El día 2 de marzo de 2016 coincidieron dos circunstancias. Por una parte, me dejaron de piedra unas informaciones en Mallorca que alertaban de lo difícil que resulta, en la estupenda democracia que tenemos, el recuperar para la sociedad el dinero de un partido político acabado años antes, contra el que la justicia ha demostrado financiación ilegal por todas partes y con sus dirigentes encarcelados por corrupción (se trataba de Unió Mallorquina, de derechas). Por otra, aún confiaba en que no me tuvieran que dejar de piedra las votaciones que dos días después tendrían lugar en el Congreso de los Diputad@s y en las que los emergentes de Podemos, que aún hablaban de “casta”, decidieron mantener en La Moncloa a los campeones de la corrupción, dirigidos por M. Rajoy.

Por eso escribí “¿Qué hacemos con los bienes del PP? Primera parte”, a la que no siguió la segunda porque también los dedos de teclear se convirtieron en mármol.

Dos años después no sé si han sido las movilizaciones independentistas, las pensionistas o las feministas, pero siento como si la primavera alegrara de nuevo mis extremidades, porque regresa con urgencia la segunda parte pendiente. En ese caso, conviene que los partidos que aún pueblan la mayoritaria oposición legislen “ad hoc” para que policías, jueces instructores, inspectores de Hacienda y resto de protagonistas de la limpieza que viene puedan realizar bien su trabajo, aunque los delincuentes destruyan todos los ordenadores de Génova número 13, en Madrid 28004, y cuevas parecidas.

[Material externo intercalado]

-- ==== Sys2Proof/Syntax.lean ====
section
/-! DEFINITION. Syntax.lean: the commands of the block, one constructor for each row of spec/opcode_table.json, in the
table's order. The docstring of each gives the row's mnemonic, its rule and its summary. Ring-entry commands name the
function and the ring index of an entry in flight; bench commands name the bench 64 × stack + bench whose current
instruction they execute; an arriving frame or packet is carried as its bytes. -/

namespace Sys2Proof
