-- ==== Sys2Proof/Machine/StateMem.lean ====
section
/-! DEFINITION. Machine/StateMem.lean: the state of "Device memory, drawer address spaces and translation" and of the
region table: byte memories with their bad-parity marks, the chunk owner map, windows, caches and page moves. -/

namespace Sys2Proof.Machine

/-- A byte memory: the listed bytes, the addresses whose byte has bad parity (R146), and how often the whole of its
contents has been lost. An unlisted byte reads as 0 until a loss (DESIGN CHOICE, log 3), and as a free byte after one. -/
structure Ram where
  cells : List Host.Cell
  bad : List Nat
  losses : Nat
  deriving DecidableEq, Repr

/-- What an unlisted address reads as. -/
def Ram.unlisted (losses : Nat) (a : Nat) : Byte := if losses = 0 then 0 else Config.lostByte losses a

def Ram.empty : Ram := ⟨[], [], 0⟩

/-- The kinds of region (R279). -/
inductive RegionKind where
  | bus
  | dva
  deriving DecidableEq, Repr

/-- A region table entry (R279). -/
structure Region where
  valid : Bool
  owner : Nat
  generation : Nat
  kind : RegionKind
  port : Nat
  base : Nat
  length : Nat
  rights : Nat
  deriving DecidableEq, Repr

def Region.none : Region := ⟨false, 0, 0, .bus, 0, 0, 0, 0⟩

/-- A residency window (R137): base, length, stack, the WRITABLE flag, and the leaf of each granule. -/
structure Window where
  base : Nat
  length : Nat
  stack : Nat
  writable : Bool
  leaves : List Nat
  deriving DecidableEq, Repr

/-- A cached leaf (R131): drawer, DVA of the page, bytes the leaf maps, the leaf, and whether it is pinned (R143). -/
structure CachedLeaf where
  drawer : Nat
  base : Nat
  size : Nat
  leaf : Nat
  pinned : Bool
  viaRegions : List Nat
  deriving DecidableEq, Repr

/-- A cached pointer entry: drawer, level, DVA base of the span it covers, and the entry. -/
structure CachedPointer where
  drawer : Nat
  level : Nat
  base : Nat
  entry : Nat
  viaRegions : List Nat
  deriving DecidableEq, Repr

/-- A run of bytes that a buffer resolves to: device memory, a PCIe port's memory, or another module. -/
inductive Piece where
  | dev (off len : Nat)
  | bus (port addr len : Nat)
  | remote (dpa len : Nat)
  deriving DecidableEq, Repr

/-- A page move in progress (R141): the page's DVA range, which meets "page being moved". -/
structure PageMove where
  drawer : Nat
  base : Nat
  size : Nat
  /-- The leaf read in step 1 and where it lies. -/
  leaf : Nat
  port : Nat
  addr : Nat
  /-- The bytes that the page translates to, by a held window's map or by that leaf, and its W bit (R138). -/
  src : List Piece
  w : Bool
  /-- An EVICT's region and offset, or a PREFETCH's destination DPA; and the bytes that they name. -/
  evict : Bool
  region : Nat
  dest : Nat
  dst : Piece
  /-- Ring index of the entry that moves it. -/
  entry : Nat
  /-- Those beside ring entries that have been counted as waiting for it (R148): benches by number, the migration of drawer d as 512 + d,
  telemetry stream k as 640 + k. -/
  waiters : List Nat
  deriving DecidableEq, Repr

/-- A leaf that an access took from the cache after the driver had changed it (R135): drawer, DVA range, and the bytes it maps, behind a
PCIe port or, at port 2, in device memory. -/
structure StaleLeaf where
  drawer : Nat
  base : Nat
  size : Nat
  port : Nat
  addr : Nat
  deriving DecidableEq, Repr

/-- A posted write that waits for P0 (R362): the function it is made for, its address and its bytes, and the vector where it is an MSI-X
message. -/
structure HeldWrite where
  fid : Nat
  addr : Nat
  bytes : List Byte
  vector : Option Nat
  deriving DecidableEq, Repr

/-- Memory and translation state. -/
structure MemState where
  /-- Device memory by local offset (R122). -/
  dev : Ram
  /-- Host memory as P0 reaches it, by bus address. -/
  host : Ram
  /-- Peer memory as P1 reaches it, by bus address. -/
  peer : Ram
  /-- The chunk owner map: VALID in bit 7, drawer in bits [6:0], by module chunk number (R124). -/
  owner : Sparse Nat
  /-- Held windows, by drawer, oldest first (R137). -/
  windows : Sparse (List Window)
  /-- The leaf cache, most recently used first (R131). -/
  leafCache : List CachedLeaf
  /-- The walk cache, most recently used first (R131). -/
  walkCache : List CachedPointer
  /-- Page moves in progress (R141). -/
  moves : List PageMove
  /-- Leaves used after their change and not yet invalidated (R135). -/
  stale : List StaleLeaf
  /-- Leaves that walks have read since the last INVALIDATE of their pages, by which a change shows (R135). -/
  known : List CachedLeaf
  /-- The region table (R279). -/
  regions : Sparse Region
  /-- Patrol scrub's next unit, as a count of 64-byte units of populated memory (R147). -/
  scrubPos : Nat
  /-- Chunks that a RECYCLE could not unassign yet, because a page move into or out of them must finish first (R360, R368, R373). -/
  draining : List Nat
  /-- Posted writes bound for P0 that wait for DL_Up (R362), oldest first. -/
  p0Held : List HeldWrite
  /-- Granules of 64 KiB written since LOG_START (R380), by granule of the populated memory in module chunk order. -/
  dirty : Sparse Nat
  deriving DecidableEq, Repr

def MemState.reset : MemState :=
  { dev := Ram.empty, host := Ram.empty, peer := Ram.empty, owner := [], windows := [], leafCache := [], walkCache := [],
    moves := [], stale := [], known := [], regions := [], scrubPos := 0, draining := [], p0Held := [], dirty := [] }

end Sys2Proof.Machine
end

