def objsDrawer : List ObjInfo :=
  [⟨.unsigned 1, .ro, false, 0⟩ /- STATE -/,
   ⟨.unsigned 1, .wo, false, 0⟩ /- COMMAND -/,
   ⟨.unsigned 4, .rw, false, 0⟩ /- KITTY_GUARANTEE -/,
   ⟨.unsigned 4, .rw, false, 0⟩ /- QP_BASE -/,
   ⟨.unsigned 4, .rw, false, 0⟩ /- QP_COUNT -/,
   ⟨.unsigned 4, .rw, false, 0⟩ /- REGION_QUOTA -/,
   ⟨.unsigned 1, .rw, false, 0⟩ /- TABLE_BASE -/,
   ⟨.unsigned 1, .rw, false, 0⟩ /- TABLE_COUNT -/,
   ⟨.unsigned 2, .rw, false, 0⟩ /- KEY_SLOTS -/,
   ⟨.octets 8, .ro, false, 0⟩ /- BENCH_COUNT -/,
   ⟨.octets 32, .ro, false, 0⟩ /- CHUNK_COUNT -/,
   ⟨.unsigned 4, .ro, false, 0⟩ /- KITTY_HELD -/]

def objsChunkCommand : List ObjInfo :=
  [⟨.unsigned 4, .rw, false, 0⟩ /- CHUNK_FIRST -/,
   ⟨.unsigned 4, .rw, false, 1⟩ /- CHUNK_COUNT -/,
   ⟨.unsigned 1, .rw, false, 0x00⟩ /- CHUNK_TARGET -/,
   ⟨.unsigned 1, .wo, false, 0⟩ /- CHUNK_GO -/,
   ⟨.unsigned 1, .ro, false, 0⟩ /- CHUNK_STATUS -/,
   ⟨.unsigned 4, .ro, false, 0⟩ /- CHUNK_DONE -/,
   ⟨.unsigned 1, .ro, false, 0⟩ /- CHUNK_FAIL -/,
   ⟨.domain, .ro, false, 0⟩ /- CHUNK_MAP -/]

def objsBenchOwners : List ObjInfo :=
  [⟨.octets 512, .rw, false, 0⟩ /- BENCH_OWNER -/,
   ⟨.octets 64, .ro, false, 0⟩ /- BENCH_PENDING -/]

def objsTranslation : List ObjInfo :=
  [⟨.bool, .rws, false, 0⟩ /- TRANSLATION_ON -/,
   ⟨.unsigned 4, .rws, false, 0⟩ /- ROOT_REGION -/,
   ⟨.unsigned 8, .rws, false, 0⟩ /- ROOT_OFFSET -/,
   ⟨.unsigned 1, .ro, false, 0⟩ /- WINDOWS_HELD -/]

def objsHubPegBlocks : List ObjInfo :=
  List.replicate 64 ⟨.unsigned 1, .rws, false, 0x00⟩ /- HUB_PEG_BLOCK -/

def objsShare : List ObjInfo :=
  [⟨.unsigned 4, .rw, false, 0⟩ /- REGION -/,
   ⟨.unsigned 1, .rw, false, 0⟩ /- FROM_DRAWER -/,
   ⟨.unsigned 1, .rw, false, 0⟩ /- TO_DRAWER -/,
   ⟨.bool, .rw, false, 0⟩ /- CONSENT_FROM -/,
   ⟨.bool, .rw, false, 0⟩ /- CONSENT_TO -/,
   ⟨.bool, .ro, false, 0⟩ /- ACTIVE -/]

def objsMigration : List ObjInfo :=
  [⟨.unsigned 1, .wo, false, 0⟩ /- MIG_COMMAND -/,
   ⟨.unsigned 1, .ro, false, 0⟩ /- MIG_STATUS -/,
   ⟨.unsigned 1, .ro, false, 0x00⟩ /- MIG_RESULT -/,
   ⟨.unsigned 8, .rw, false, 0⟩ /- STAGING -/,
   ⟨.unsigned 1, .rw, false, 0⟩ /- SELECT -/,
   ⟨.unsigned 8, .rw, false, 0⟩ /- LOG_BUFFER -/,
   ⟨.unsigned 8, .rw, false, 0⟩ /- LOG_BUS_BASE -/,
   ⟨.unsigned 8, .rw, false, 2097152⟩ /- LOG_BUS_LENGTH -/,
   ⟨.unsigned 1, .ro, false, 0⟩ /- LOG_ACTIVE -/,
   ⟨.bool, .rc, false, 0⟩ /- LOG_OVERFLOW -/,
   ⟨.domain, .rw, false, 0⟩ /- STATE -/,
   ⟨.unsigned 8, .ro, false, 0⟩ /- BYTES_MOVED -/]

def objsPcieLink : List ObjInfo :=
  [⟨.unsigned 1, .ro, false, 0⟩ /- LINK_STATE -/,
   ⟨.unsigned 1, .ro, false, 0⟩ /- LINK_SPEED -/,
   ⟨.unsigned 1, .ro, false, 0⟩ /- LINK_WIDTH -/,
   ⟨.bool, .ro, false, 0⟩ /- FLIT_MODE -/]

def objsMsix : List ObjInfo :=
  [⟨.octets 128, .rw, true, 0⟩ /- MSIX_VECTORS -/]

def objsPrefetch : List ObjInfo :=
  [⟨.unsigned 1, .ro, false, 8⟩ /- PREFETCH_DEPTH -/,
   ⟨.bool, .rw, true, 1⟩ /- SPEC_PREFETCH -/]

def objsPort : List ObjInfo :=
  [⟨.bool, .rw, true, 1⟩ /- LINK_ENABLE -/,
   ⟨.unsigned 1, .rws, true, 0⟩ /- MODE -/,
   ⟨.unsigned 1, .rws, true, 0⟩ /- MEDIA -/,
   ⟨.octets 4, .ro, false, 0⟩ /- LINK_STATE -/,
   ⟨.octets 6, .rw, true, 0⟩ /- MAC_BASE -/,
   ⟨.unsigned 2, .rw, true, 9216⟩ /- MAX_FRAME -/,
   ⟨.unsigned 2, .rw, true, 0x88A8⟩ /- OUTER_TPID -/,
   ⟨.unsigned 4, .rws, true, 4096⟩ /- INGRESS_CELLS -/,
   ⟨.unsigned 1, .rw, true, 7⟩ /- PTP_CLASS -/,
   ⟨.unsigned 4, .rw, true, 1000000⟩ /- DEGRADE_LEVEL -/,
   ⟨.int 4, .rw, true, 0⟩ /- TS_TX_OFFSET -/,
   ⟨.int 4, .rw, true, 0⟩ /- TS_RX_OFFSET -/]

def objsClassMap : List ObjInfo :=
  [⟨.unsigned 1, .rw, true, 1⟩ /- CLASS_SOURCE -/,
   ⟨.unsigned 1, .rw, true, 0⟩ /- DEFAULT_CLASS -/,
   ⟨.octets 8, .rw, true, 0⟩ /- PCP_MAP -/,
   ⟨.octets 64, .rw, true, 0⟩ /- DSCP_MAP -/,
   ⟨.unsigned 1, .rw, true, 0x00⟩ /- ACCEPT_ERRORED -/,
   ⟨.unsigned 1, .rw, true, 0x00⟩ /- PFC_ENABLE -/,
   ⟨.unsigned 4, .rw, true, 3072⟩ /- PFC_XOFF -/,
   ⟨.unsigned 4, .rw, true, 2048⟩ /- PFC_XON -/]

def objsAddresses : List ObjInfo :=
  List.replicate 16 ⟨.octets 20, .rw, true, 0⟩ /- ADDRESS -/

def objsBuckets : List ObjInfo :=
  List.replicate 8 ⟨.unsigned 4, .rw, true, 0⟩ /- SHAPER_RATE -/ ++
  List.replicate 8 ⟨.unsigned 4, .rw, true, 16384⟩ /- SHAPER_BURST -/ ++
  List.replicate 8 ⟨.unsigned 4, .rw, true, 0⟩ /- POLICER_RATE -/ ++
  List.replicate 8 ⟨.unsigned 4, .rw, true, 65536⟩ /- POLICER_BURST -/
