/-- Walk from a level whose table is at (region, offset), down to the leaf. One entry is read per level that misses
(R131), as one 8-byte access. -/
def walkFrom (s : State) (d dva : Nat) : Nat → Nat → Nat → List Nat → Walk × State
  | lv, reg, off, via =>
    match s.cachedPointer d lv dva with
    | some c => (match lv with
      | 0 => (.stop .malformed, s)
      | l + 1 => walkFrom s d dva l (pteRegion c.entry) (pteTable c.entry) (via ++ [reg]))
    | none =>
      if !s.tableRegionOk d reg off (tableBytes lv) then (.stop .protection, s)
      else
        let g := s.region reg
        let addr := g.base + off + 8 * levelIndex lv dva
        if g.port = 0 ∧ !s.ring.p0.up then (.stop .wait, s)
        else if !s.busOk g.port || (s.busRam g.port).hasBad addr 8 then (.stop .parity, (s.count 0x5308 3 1).raiseSource 7)
        else
          let w := (s.busRam g.port).le addr 8
          let s1 := s.count 0x5308 3 1
          if !pteValid w then (.stop .notPresent, s1)
          else if pteMalformed s.moduleId lv w then (.stop .malformed, s1)
          else if pteLeaf w then (.hit ⟨w, lv, g.port, addr, via ++ [reg]⟩, s1)
          else match lv with
            | 0 => (.stop .malformed, s1)
            | l + 1 =>
              walkFrom (s1.cachePointer ⟨d, lv, dva / levelSpan lv, w, via ++ [reg, pteRegion w]⟩) d dva l (pteRegion w) (pteTable w) (via ++ [reg])

/-- Walk a drawer's tables from its root (R128). -/
def walk (s : State) (d dva : Nat) : Walk × State :=
  if s.obj 0x2320 1 d = 0 then (.stop .notPresent, s)
  else s.walkFrom d dva 3 (s.obj 0x2320 2 d % 2 ^ 24) (s.obj 0x2320 3 d) []

/-- The window of a drawer that holds a DVA, and the leaf of its granule (R138). -/
def windowLeaf (s : State) (d dva : Nat) : Option (Window × Nat) :=
  match (s.windows d).find? (fun w => w.base ≤ dva && dva < w.base + w.length) with
  | some w => some (w, nth 0 w.leaves ((dva - w.base) / 65536))
  | none => none

/-- Where the entry of a window's map for a DVA lies: in the reserved chunks of the window's stack (R123, R137). -/
def mapEntryAt (w : Window) (d dva : Nat) : Nat := w.stack * 2 ^ 36 + 24544 * 2 ^ 21 + 8 * (Config.mapEntry d (dva / 65536) % 1048576)

/-- The window map's entry for some byte of [dva, dva + n) has bad parity (R146). -/
def mapBad (s : State) (d dva n : Nat) : Bool :=
  !s.mem.dev.bad.isEmpty && (List.range ((dva + n - 1) / 65536 - dva / 65536 + 1)).any fun k =>
    match s.windowLeaf d ((dva / 65536 + k) * 65536) with
    | some (w, _) => s.mem.dev.hasBad (mapEntryAt w d ((dva / 65536 + k) * 65536)) 8
    | none => false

Bien estará si bien acaba y, si así fuera, ocurrirá que para nuestras futuras desgracias tendremos que olvidar las desgracias pasadas, tal como hicimos con la dictadura franquista durante décadas. Porque en España, cuando se trata de conseguir más libertad ya nos hemos acostumbrado a las soluciones parciales, a que los verdaderos criminales se libren y a que el futuro se vista de mediocre. Y también porque se puede ser macho alfa, pero no brujo de la tribu, un personaje que solo existe en las cabezas sin cerebro, las únicas en las que caben cuentos para aplaudir decisiones y estrategias. Un cambio inevitable y deseable, que se habría podido abordar en un contexto de conveniente debilidad política de la derecha, tendrá que negociarse ahora con un tándem Rivera/Arrimadas que sigue creciendo y que es, sin la menor duda, el llamado a poner límites y condiciones a cualquier progreso. Por eso, soy de los que opinan que no será suficiente con un cambio de gobierno.